Archived posting to the Leica Users Group, 2001/01/31

[Author Prev] [Author Next] [Thread Prev] [Thread Next] [Author Index] [Topic Index] [Home] [Search]

Subject: [Leica] @#&$*!!* Watermarks
From: "Anderson, Ferrel E" <>
Date: Wed, 31 Jan 2001 15:57:10 -0600

I think William Gower made some important points, especially about the
difference between softened, deionized and distilled water.  My preference is to
use distilled water as I suspect that deionized water is not perfectly free of
salts since it relies on an absorption/adsorption process that is not 100%
irreversible.  It's no doubt good enough for film washing applications, as some
have testified.  Softened water is no better than tap water.  As insurance, I
check the "distilled" water to make sure that it is distilled water,  The
easiest test is to taste it.  It should have a flat taste.  The  sure way is to
evaporate some on a clean glass surface, and then check for water marks.

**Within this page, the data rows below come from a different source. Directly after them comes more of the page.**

-- ==== Sys2Proof/WellFormed.lean ====
section
/-! DEFINITION. Which terms of `Instr` are instructions. The two catch-all rows of the byte classes exclude
the bytes of the rows tested before them: "Rows are tested top to bottom; the first match wins"
(30_encoding.md R92, R93). Every other operand type holds only legal operands (R99); whether an operand is in
range (WAIT, SETBAUD, ENCODE) depends on the parameters and is a fault of the command, not ill-formedness
(60_exceptions.md R278). -/

namespace Sys2Proof

/-- A payload byte of class FE.LIT (30_encoding.md R92). -/
def isLiteralPayload (p : Byte) : Bool :=
  p != Machine.endByte && p != Machine.escByte

/-- A received byte of class FD.DATA (30_encoding.md R93). -/
def isDataByte (b : Byte) : Bool :=
  b != Machine.endByte && b != Machine.escByte && b != Machine.escEndByte && b != Machine.escEscByte

/-- The well-formedness of an instruction. -/
def Instr.wellFormed : Instr → Bool
  | .feEnd => true
  | .feEsc => true
  | .feLit p => isLiteralPayload p
  | .fdEnd => true
  | .fdEsc => true
  | .fdEscEnd => true
  | .fdEscEsc => true
  | .fdData b => isDataByte b
  | .encode _ => true
  | .fdFeed _ => true
  | .fdReset => true
  | .openDev _ => true
  | .closeDev => true
  | .setBaud _ => true
  | .flush => true
  | .write _ => true
  | .read _ => true
  | .setDtr _ => true
  | .setRts _ => true
  | .setBoth _ _ => true
  | .wait _ => true
  | .select _ _ => true
  | .runEnter => true
  | .runHard => true

end Sys2Proof
end

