-- ==== Sys2Proof/Safety.lean ====
section
/-! DEFINITION. What counts as a good run (60_exceptions.md R270, 70_reset_and_hazards.md R306), the premise
of a well-escaped stream (41_deframer.md R157), and the invariant of the machine. -/

namespace Sys2Proof.Machine

/-- An event that records a fault. -/
def Event.isFault : Event → Bool
  | .opened _ => false
  | .openFail _ => false
  | .closed => false
  | .baud _ => false
  | .flush => false
  | .line _ _ => false
  | .wait _ => false
  | .tx _ => false
  | .rx _ => false
  | .pkt _ => false
  | .fault _ => true

/-- An event that is a write of a line. -/
def Event.isLineWrite : Event → Bool
  | .opened _ => false
  | .openFail _ => false
  | .closed => false
  | .baud _ => false
  | .flush => false
  | .line _ _ => true
  | .wait _ => false
  | .tx _ => false
  | .rx _ => false
  | .pkt _ => false
  | .fault _ => false

/-- "`trace` holds no `EvFault`" (60_exceptions.md R270 (a)). -/
def State.noFault (s : State) : Bool := s.trace.all (fun e => !e.isFault)

/-- The host issues no further command in this run, which goes to the next block reset or to the end of the
turns; the wire may still act (70_reset_and_hazards.md R306). -/
def noCommandLeft : List Input → Bool
  | [] => true
  | .host _ _ :: _ => false
  | .wire _ :: rest => noCommandLeft rest
  | .blockReset :: _ => true

/-- The last command issued in this run is CLOSE. -/
def State.lastIsClose (s : State) : Bool :=
  match s.env.issued.getLast? with
  | none => false
  | some c => decide (decode c.1 c.2 = .ok .closeDev)

/-- The run is finished: the last command the host issues has returned (no WRITE is waiting and none is to come),
and that command is CLOSE (70_reset_and_hazards.md R306). That the connection is then closed follows: the
invariant says so (`closedByClose`). -/
def State.finished (s : State) : Bool :=
  noCommandLeft s.env.input && s.lcWriting.isNone && s.lastIsClose

/-- A finished run that is good (70_reset_and_hazards.md R306). -/
def State.goodRun (s : State) : Bool := s.finished && s.noFault

/-- A well-escaped stream: fed from this state, the deframer is never in ESCAPE when a byte other than 0xDC or
0xDD arrives (41_deframer.md R157). -/
def State.wellEscaped : State → List Byte → Bool
  | _, [] => true
  | s, b :: bs =>
    (s.fdState != .escape || b == escEndByte || b == escEscByte) && (s.fdFeed b).wellEscaped bs

/-- No `io_fail` strikes a line write of these entries: entry `k` meets the `k`-th draw to come, and the draw of
a WAIT is no `io` point (42_line_control.md R193). -/
def State.lineWritesSucceed (s : State) (es : List RomEntry) : Prop :=
  ∀ k e, es[k]? = some e → (∀ n, e ≠ .wait n) → (s.drawAt k).ioFail = false

/-- The invariant of the machine, kept by every step. -/
structure State.Inv (s : State) : Prop where
  /-- TIMER_W holds every delay of the ROM (43_reset_sequencer.md R221) -/
  timerWide : 7 ≤ s.cfg.timerW
  /-- in IDLE the buffer is empty (10_state.md R24 (a)) -/
  idleEmpty : s.fdState = .idle → s.fdBuf = []
  /-- the buffer is within BUF_CAP (10_state.md R24 (c)) -/
  bufFits : within s.cfg.bufCap s.fdBuf.length = true
  /-- the queues are within their capacities (10_state.md R20) -/
  rxFits : within s.cfg.rxFifoCap s.lcRx.length = true
  txFits : within s.cfg.txFifoCap s.lcTx.length = true
  /-- the line format is constant while open (10_state.md R27) -/
  formatConstant : s.lcOpen = true → s.lcFormat = openFormat
  /-- while closed the queues are empty, both lines unknown, and no WRITE is waiting (42_line_control.md R183) -/
  closedEmpty : s.lcOpen = false →
    s.lcRx = [] ∧ s.lcTx = [] ∧ s.lcDtr = none ∧ s.lcRts = none ∧ s.lcWriting = none
  /-- after CLOSE, with no command after it, the connection is closed (70_reset_and_hazards.md R306) -/
  closedByClose : s.lastIsClose = true → s.lcOpen = false
  /-- a WRITE that waits has bytes left (42_line_control.md R186) -/
  writingLeft : ∀ w, s.lcWriting = some w → w.remaining ≠ []
  /-- the timer is 0 between commands (10_state.md R35) -/
  timerIdle : s.tmRem = 0
  /-- the step counter is 0 without a sequence (10_state.md R34) -/
  seqNone : s.rsSeq = none → s.rsPc = 0
  /-- a sequence that stopped, stopped at one of its line writes (43_reset_sequencer.md R229) -/
  seqStopped : ∀ q, s.rsSeq = some q → ∃ e, (rom q)[s.rsPc]? = some e ∧ ∀ n, e ≠ .wait n

end Sys2Proof.Machine
end

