-- ==== Sys2Proof/Laws/Decode.lean ====
section
/-! SUPPORT. Lemmas of the encodings. -/

namespace Sys2Proof

theorem ofCode_code (c : Cmd) : Cmd.ofCode c.code = some c := by cases c <;> decide

theorem natOfBytes_fuel (fuel n : Nat) (h : n < 256 ^ fuel) : natOfBytes (bytesOfNatFuel fuel n) = n := by
  induction fuel generalizing n with
  | zero => simp at h; simp [h, bytesOfNatFuel, natOfBytes]
  | succ fuel ih =>
    unfold bytesOfNatFuel
    split
    · rename_i h0; simp [natOfBytes, h0]
    · have h' : n / 256 < 256 ^ fuel := by rw [Nat.div_lt_iff_lt_mul (by decide)]; rwa [Nat.pow_succ] at h
      simp only [natOfBytes, ih _ h', BitVec.toNat_ofNat]
      omega

/-- The digits of a count give it back. -/
theorem natOfBytes_bytesOfNat (n : Nat) : natOfBytes (bytesOfNat n) = n :=
  natOfBytes_fuel n n (Nat.lt_pow_self (by decide))

theorem decodeLevel_encodeLevel (v : Level) : decodeLevel (encodeLevel v) = some v := by cases v <;> decide

theorem decodeId_encodeId (v : Option DevId) (rest : List Byte) :
    decodeId (encodeId v ++ rest) = some (v, rest) := by
  cases v with
  | none => rfl
  | some x =>
    have hx : (x.extractLsb' 8 8 ++ x.extractLsb' 0 8 : BitVec 16) = x := by
      apply BitVec.eq_of_getLsbD_eq
      intro i hi
      rw [BitVec.getLsbD_append]
      by_cases h : i < 8
      · simp [h]
      · simp [h, show i - 8 < 8 by omega, show 8 + (i - 8) = i by omega]
    simp [encodeId, decodeId, hx]

end Sys2Proof
end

My wash procedure is to rinse the film with tap water after the fixer is poured
out, and then treat it with Kodak Hypo eliminator.  I then remove the stainless
steel reels loaded with the film from my Nikkor tank and  wash them in a
cylindrical reel film washer in running tap water for 10 minutes (If you use the
tank with rinses, Kodak recommends at least ten iterations).  During the wash
time, I thoroughly clean the Nikkor tank and cover and cap with hot tap water,
and then with distilled water.  After the ten minute wash, I return the reels to
the tank, replace the cover, pour in distilled water, cap and agitate for ten
seconds.  I  then dump the distilled water down the drain.  This preliminary
distilled water wash removes the tap water from the surfaces of the film and SS
reels.  I then wash the film according to my normal agitation process (1.5
minutes with agitation for 5 seconds on the half minute) with two iterations of
distilled water.  These last two rinses remove the tap water and its dissolved
salts from the emulsion.  If the tap water is not removed, the salts will
deposit on the surface of the emulsion as the water evaporates in the drying

I then tap the reels still loaded with the film on the counter top to remove
most of the droplets of water from the reels and film.  I then hang the film
with weighted film clamps in an unused room over night.  I don't use Photoflo
with 35mm film, and I don't squeegee the film in any way.  With medium format
roll film I use Photoflo in distilled water because the water droplets that
would remain cause depressions/puckers  in the thinner film.  I just use a
couple of drops of Photoflo per 500ml of water, and agitate in the tank for only
ten seconds since I don't want the Photoflo to penetrate the emulsion.

Result?  Perfectly washed, clear, unscratched negatives with no water marks!!
The down side is that friends who have witnessed this process have recommended
that I see a shrink for my obviously anal retentive behavior!